___ DATA FOR THIS TASK ___

-- ==== Sys2Proof/Machine/SafetyCodec.lean ====
section
/-! DEFINITION. The safety sub-frame codec (spec/41_safety_codec.md): LDDESC, ENCODE and DECODE. The CRC field is carried
and never computed or checked (spec/00_scope.md R5). -/

namespace Sys2Proof.Machine

/-! ## LDDESC -/

/-- `ADESC[3] <- 0`: VALID cleared, the other fields kept (R134). -/
def clearValid (adesc : Byte) : Byte := adesc &&& 0xF7#8

/-- `ADESC <- b`. -/
def State.withActive (s : State) (b : Byte) : State := { s with adesc := b }

/-- LDDESC (R131 to R134). -/
def execLddesc (s : State) : Host.Outcome State Fault Refusal :=
  let d := descriptorOf s.desc
  if d.inBounds then .next (s.withActive d.activeByte).succeed
  else .next ((s.withActive (clearValid s.adesc)).raise .invalidDescriptor)

/-! ## ENCODE -/

/-- The CRC field from buffer offset `at0` on, most significant byte first: four bytes of CRC under Seed, CRC[23:0] under
NoSeed (R65, R143). -/
def putCrc (mode : SeedMode) (crc : Quad) (at0 : Nat) (frame : Vector Byte 18) : Vector Byte 18 :=
  match mode with
  | .seed =>
    putByte (putByte (putByte (putByte frame at0 (crcByte3 crc)) (at0 + 1) (crcByte2 crc)) (at0 + 2) (crcByte1 crc))
      (at0 + 3) (crcByte0 crc)
  | .noSeed =>
    putByte (putByte (putByte frame at0 (crcByte2 crc)) (at0 + 1) (crcByte1 crc)) (at0 + 2) (crcByte0 crc)

/-- The byte moves of ENCODE (R140): the data bytes, the flag byte at D, the CRC field from D + 1. -/
def packFrame (d : Descriptor) (data : Vector Byte 13) (flags : Byte) (crc : Quad) (frame : Vector Byte 18) :
    Vector Byte 18 :=
  let n := d.dataLength
  putCrc d.seed crc (n + 1) (putByte (copyBytes data n frame) n flags)

/-- The byte moves of ENCODE into FRAME, FLEN <- L and CONS <- L (R142). -/
def State.packFields (s : State) (d : Descriptor) : State :=
  { s with
    frame := packFrame d s.data s.flags s.crc s.frame
    flen := BitVec.ofNat 8 d.frameLength
    cons := BitVec.ofNat 8 d.frameLength }

/-- ENCODE (R140 to R144). -/
def execEncode (s : State) : Host.Outcome State Fault Refusal :=
  if validBit s.adesc then .next (s.packFields (descriptorOf s.adesc)).succeed
  else .next (s.raise .invalidDescriptor)

/-! ## DECODE -/

/-- The CRC field read from buffer offset `at0` on (R150, R152). -/
def takeCrc (mode : SeedMode) (at0 : Nat) (frame : Vector Byte 18) : Quad :=
  match mode with
  | .seed => joinCrc (byteAt frame at0) (byteAt frame (at0 + 1)) (byteAt frame (at0 + 2)) (byteAt frame (at0 + 3))
  | .noSeed => joinCrc 0x00 (byteAt frame at0) (byteAt frame (at0 + 1)) (byteAt frame (at0 + 2))

/-- The byte moves of DECODE (R150) and CONS <- L (R153). -/
def State.unpackFields (s : State) (d : Descriptor) : State :=
  let n := d.dataLength
  { s with
    data := copyBytes s.frame n s.data
    flags := byteAt s.frame n
    crc := takeCrc d.seed (n + 1) s.frame
    cons := BitVec.ofNat 8 d.frameLength }

/-- DECODE (R150 to R155). -/
def execDecode (s : State) : Host.Outcome State Fault Refusal :=
  if validBit s.adesc then
    let d := descriptorOf s.adesc
    if s.flen.toNat < d.frameLength then .next (s.raise .truncatedFrame)
    else .next (s.unpackFields d).succeed
  else .next (s.raise .invalidDescriptor)

end Sys2Proof.Machine
end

___

ASSIGNMENT.
Using the entries above, return exactly the lines from the line with "if validBit s.adesc then .next" to the line with "joinCrc 0x00 (byteAt", counting both of those lines.

TASK SOLUTION.
  if validBit s.adesc then .next (s.packFields (descriptorOf s.adesc)).succeed
  else .next (s.raise .invalidDescriptor)

/-! ## DECODE -/

/-- The CRC field read from buffer offset `at0` on (R150, R152). -/
def takeCrc (mode : SeedMode) (at0 : Nat) (frame : Vector Byte 18) : Quad :=
  match mode with
  | .seed => joinCrc (byteAt frame at0) (byteAt frame (at0 + 1)) (byteAt frame (at0 + 2)) (byteAt frame (at0 + 3))
  | .noSeed => joinCrc 0x00 (byteAt frame at0) (byteAt frame (at0 + 1)) (byteAt frame (at0 + 2))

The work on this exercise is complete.